I don’t know about you, but I have some serious grief brain right now. I am forgetful, less productive (that could also be the whole homeschooling two children thing), easily fatigued yet sleeping less, easily overwhelmed when I am generally resilient and anxious. I know the signs, because I have been here before. Maybe you have been here before too and if you have, I am so sorry you are here again my dear one. Or maybe these feelings are new to you and that’s ok too. It took me a year to realize that what I was experiencing was grief–because no one had died. My daughter had been in the pediatric cardiac ICU for fourteen days, but after three surgeries (one of which was planned) we brought her home to recover, return to school and church and playdates and dance. People told us we were “lucky” and that “it was so good everything’s fine now” and how “blessed” we were to have our daughter.

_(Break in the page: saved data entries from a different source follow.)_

/-- R92, R99, R103, R107, R115, R117: WRITE-POLICY replaces one entry and, with no position in service, clears every refusal
and read latch; WRITE-TIMEBASE holds the clamped period as the pending one; CLEAR-FAULT removes the oldest record;
CLEAR-ACTIVITY clears the driven, read and changed flags of one position or of all. Each is answered OK, or BAD-ARG with
nothing changed where a class, timebase or position is out of range. That the reply is placed before what the write brings
about is the model's choice (notes/assumptions/22.md). -/
def Obligations.TablesAreWritten : Prop :=
  ∀ (s : State) (r : Request) (rest : List Request), s.notices = [] →
    let a := argByte r.args
    let bad := Host.Outcome.next (s.replied r rest .badArg [])
    (s.Serving 4 r rest → 3 ≤ r.args.length →
        (∀ c d : Fin 8, a 0 = c.val → a 1 = d.val → (∀ p, inService s p = false) → s.line.offers = [] →
            ∃ t, exec .writePolicy s = .next t
              ∧ t = State.replied { s with
                  policy := { s.policy with table := s.policy.table.put (policyIndex c d) (BitVec.ofNat 6 (a 2)) }
                  delivery := { s.delivery with status := t.delivery.status } } r rest .ok []
              ∧ ∀ p f, entryOf t p f = { entryOf s p f with refusalLatch := false, readLatch := false })
          ∧ (8 ≤ a 0 ∨ 8 ≤ a 1 → exec .writePolicy s = bad))
      ∧ (s.Serving 8 r rest → 3 ≤ r.args.length →
        (∀ x : TbName, tbOf (a 0) = some x →
            exec .writeTimebase s = .next (State.replied
              (modTimebase x (fun b => { b with pending := some (max 999 (min 19999 (a 1 + 256 * a 2))) }) s) r rest .ok []))
          ∧ (2 ≤ a 0 → exec .writeTimebase s = bad))
      ∧ (s.Serving 21 r rest →
        exec .clearFault s = .next (State.replied
          { s with policy := { s.policy with faults := s.policy.faults.drop 1 } } r rest .ok []))
      ∧ (s.Serving 13 r rest → 1 ≤ r.args.length →
        (a 0 ≤ 4 → ∃ t, exec .clearActivity s = .next t
            ∧ t = State.replied { s with delivery := { s.delivery with status := t.delivery.status } } r rest .ok []
            ∧ ∀ p f, entryOf t p f =
              if a 0 = 0 ∨ a 0 = p.val + 1 then { entryOf s p f with driven := false, read := false, changed := false }
              else entryOf s p f)
          ∧ (4 < a 0 → exec .clearActivity s = bad))

/-- R119, R120, R123, R129, R131: WRITE-WIRED of a trip current, tolerance or open threshold keeps the clamped value; of a
timebase keeps it for the line's move; of a compensation mode has the pending on-count computed anew, but not in HOLD; of a
function code (LAMP, or none) ends the hold and has it computed from the new level, or, under an open exercise window of the
line whose level beneath stays 0, from level 255; a new level other than 0 turns that window into a DRIVEN check (R147),
said here of a circuit with no contributors while no position is in service. A line, field, or value that the field cannot
take is answered BAD-ARG; that a nonzero high byte of a one-byte field's value is none it can take is the model's choice
(notes/assumptions/21.md). REARM-LINES clears the line trip flag of each named line and the group trip flag of each group
named, but for a group whose flag is set with its fault input asserted, which makes the answer NOT-READY; a request that
names no line is answered BAD-ARG. Nothing else changes but which RESULT frames qualify (R199). -/
def Obligations.LinesAreConfigured : Prop :=
  ∀ (s : State) (r : Request) (rest : List Request), s.notices = [] →
    let a := argByte r.args
    let v := a 2 + 256 * a 3
    let written := fun (s' : State) => exec .writeWired s = .next (s'.replied r rest .ok [])
    (∀ k : LineNo, s.Serving 6 r rest → 4 ≤ r.args.length → a 0 = k.val →
        (a 1 = 3 → written (modWired k (fun w => { w with trip := max 500 (min 20000 v) }) s))
          ∧ (a 1 = 4 → written (modWired k (fun w => { w with tLo := min 50 v }) s))
          ∧ (a 1 = 5 → written (modWired k (fun w => { w with tHi := min 50 v }) s))
          ∧ (a 1 = 6 → written (modWired k (fun w => { w with openMin := min 1000 v }) s))
          ∧ (∀ x, a 1 = 1 → a 3 = 0 → tbOf (a 2) = some x → written (modWired k (fun w => { w with timebase := x }) s))
          ∧ (∀ x, a 1 = 2 → a 3 = 0 → compOf (a 2) = some x →
              let s2 := modWired k (fun w => { w with comp := x }) s
              written (if (lineRec s k).hold.isSome then s2
                else modLine k (fun l => { l with pendingOn := lineOnCount s2 k }) s2))
          ∧ (∀ c : Option Code, a 1 = 0 → (v = 255 ∧ c = none ∨ ∃ f, c = some f ∧ v = f.val ∧ kindOf f = .lamp) →
              let s2 := modWired k (fun w => { w with code := c }) s
              let level := (c.map fun f => (commandOf s f).value).getD 0
              let period := (timebase s (lineRec s k).tb).period
              let count := fun (n : Nat) => onCountOf n period (wiredOf s k).comp s.settings.vref s.direct.supply
              let leaves := fun (s3 : State) => ∃ t, exec .writeWired s = .next t
                ∧ (let s4 := s3.replied r rest .ok []
                   t = { s4 with port := { s4.port with refresh := t.port.refresh } })
              ((∀ sl, s.check.slot = some sl → sl.window = false
                    ∨ (sl.entry.target ≠ .circuit k ∧ levelBeneath s sl.entry.target = 0)) →
                  leaves (modLine k (fun l =>
                    { l with hold := none, pendingOn := count (if l.exercise then 255 else level) }) s2))
                ∧ ∀ sl, s.check.slot = some sl → sl.window = true → sl.entry.target = .circuit k →
                  (level = 0 → leaves (modLine k (fun l =>
                      { l with hold := none, exercise := true, pendingOn := count 255 }) s2))
                    ∧ (level ≠ 0 → (circuitRec s k).contributors = [] → (∀ p, inService s p = false) →
                      s.line.offers = [] → leaves { modLine k (fun l =>
                        { l with hold := none, exercise := false, pendingOn := count level }) s2 with
                        check := { s.check with slot := some { sl with window := false } } })))
      ∧ (s.Serving 6 r rest → 4 ≤ r.args.length →
        (8 ≤ a 0 ∨ 7 ≤ a 1 ∨ (a 1 = 0 ∧ v ≠ 255 ∧ 64 ≤ v) ∨ ((a 1 = 1 ∨ a 1 = 2) ∧ (2 ≤ a 2 ∨ a 3 ≠ 0))) →
          exec .writeWired s = .next (s.replied r rest .badArg []))
      ∧ (s.Serving 22 r rest → 1 ≤ r.args.length →
        (a 0 = 0 → exec .rearmLines s = .next (s.replied r rest .badArg []))
          ∧ (a 0 ≠ 0 →
            let stays := fun (g : FaultGroup) => groupTripped s g && faultInput s g
            let named := fun (k : LineNo) => (a 0).testBit k.val
            ∃ t, exec .rearmLines s = .next t
              ∧ t = State.replied { s with direct := { s.direct with
                  tripA := t.direct.tripA, tripB := t.direct.tripB, lines := t.direct.lines } } r rest
                  (if ∃ k, named k = true ∧ stays (lineGroup k) = true then .notReady else .ok) []
              ∧ (∀ g, groupTripped t g =
                  if (∃ k, named k = true ∧ lineGroup k = g) ∧ stays g = false then false else groupTripped s g)
              ∧ ∀ k, lineRec t k =
                  if named k = true ∧ stays (lineGroup k) = false then { lineRec s k with trip := false } else lineRec s k))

But it didn’t feel lucky or fine and it certainly didn’t feel like a blessing and it took us a year to figure out what it felt like was grief.
We grieved the life that had been so neatly cut in two–before and after. We grieved that our daughter, now fully dependent on a pacemaker, would never be allowed to play soccer or try gymnastics because the risk of impact could break her pacemaker and possibly end her life. Small dreams were suddenly gone, replaced with different expectations that we had to adopt as our new dreams.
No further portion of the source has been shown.